-- ==== Sys2Proof/Config.lean ====
section
/-! DEFINITION. What one implementation of the part fixes and the manual does not state: the factory calibration rows
(section 2.3), the code bytes of fields for which section 10.8 gives no codes, the bytes of bodies that it does not lay out, and the
one arithmetic corner the manual leaves open. Each is a constant without a body: no proof can know its value. -/

namespace Sys2Proof.Config

/-- The gain of channel `n`'s factory row, before it is held to its range (section 2.3). Log 7. -/
opaque factoryGainRow : Nat → Nat

/-- The offset of channel `n`'s factory row, before it is held to its range (section 2.3). Log 7. -/
opaque factoryOffsetRow : Nat → Nat

/-- The factory gain of channel `n`, in the range of the working gain, 16,384 to 65,535 (R18, section 2.3). -/
def factoryGain (n : Nat) : Nat := 16384 + factoryGainRow n % 49152

/-- The factory offset of channel `n`, in the range of the working offset, -512 to 511 (R18, section 2.3). -/
def factoryOffset (n : Nat) : Int := ((factoryOffsetRow n % 1024 : Nat) : Int) - 512

/-- The channel kind a byte names, if any (CHANNEL_SETUP; no codes given). Log 5. -/
opaque channelKindOf : Byte → Option ChannelKind

/-- The thermistor curve a byte names, if any (CHANNEL_SETUP; no codes given). Log 5. -/
opaque curveOf : Byte → Option Curve

/-- The calibration action a byte names, if any (CAL_OVERRIDE; no codes given). Log 5. -/
opaque calActionOf : Byte → Option CalAction

/-- The zone source a byte names, if any (ZONE_SETUP; no codes given). Log 5. -/
opaque zoneSourceOf : Byte → Option ZoneSource

/-- The polarity a byte names, if any (LINE_SETUP; no codes given). Log 5. -/
opaque polarityOf : Byte → Option Polarity

/-- The drive a byte names, if any (LINE_SETUP; no codes given). Log 5. -/
opaque driveOf : Byte → Option Drive

/-- The clamp action a byte names, if any (CLAMP_FORCE; no codes given). Log 5. -/
opaque clampActionOf : Byte → Option ClampAction

/-- The permit a byte names, if any (DOMAIN_PERMIT; no codes given). Log 5. -/
opaque permitOf : Byte → Option Permit

/-- How a flag byte other than 00h and 01h reads (section 10.8 gives no rule). Log 5. -/
opaque oddFlag : Byte → Bool

/-- The speed taken from two edges captured in the same microsecond, where the formula of R159 divides by zero; its argument
is the pulses per revolution. Log 8. -/
opaque speedOfZeroPeriod : Nat → Nat

/-- The body bytes after the first one of a frame sent whose body section 10.8 does not lay out; its argument is the frame's
content. Log 30. -/
opaque bodyRest {α : Type} : α → List Byte

end Sys2Proof.Config
end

⁂

**REQUIRED ACTION:**
From the listing above, return each line with the word "Option".

**OUTPUT BELOW:**
opaque channelKindOf : Byte → Option ChannelKind
opaque curveOf : Byte → Option Curve
opaque calActionOf : Byte → Option CalAction
opaque zoneSourceOf : Byte → Option ZoneSource
opaque polarityOf : Byte → Option Polarity
opaque driveOf : Byte → Option Drive
opaque clampActionOf : Byte → Option ClampAction
opaque permitOf : Byte → Option Permit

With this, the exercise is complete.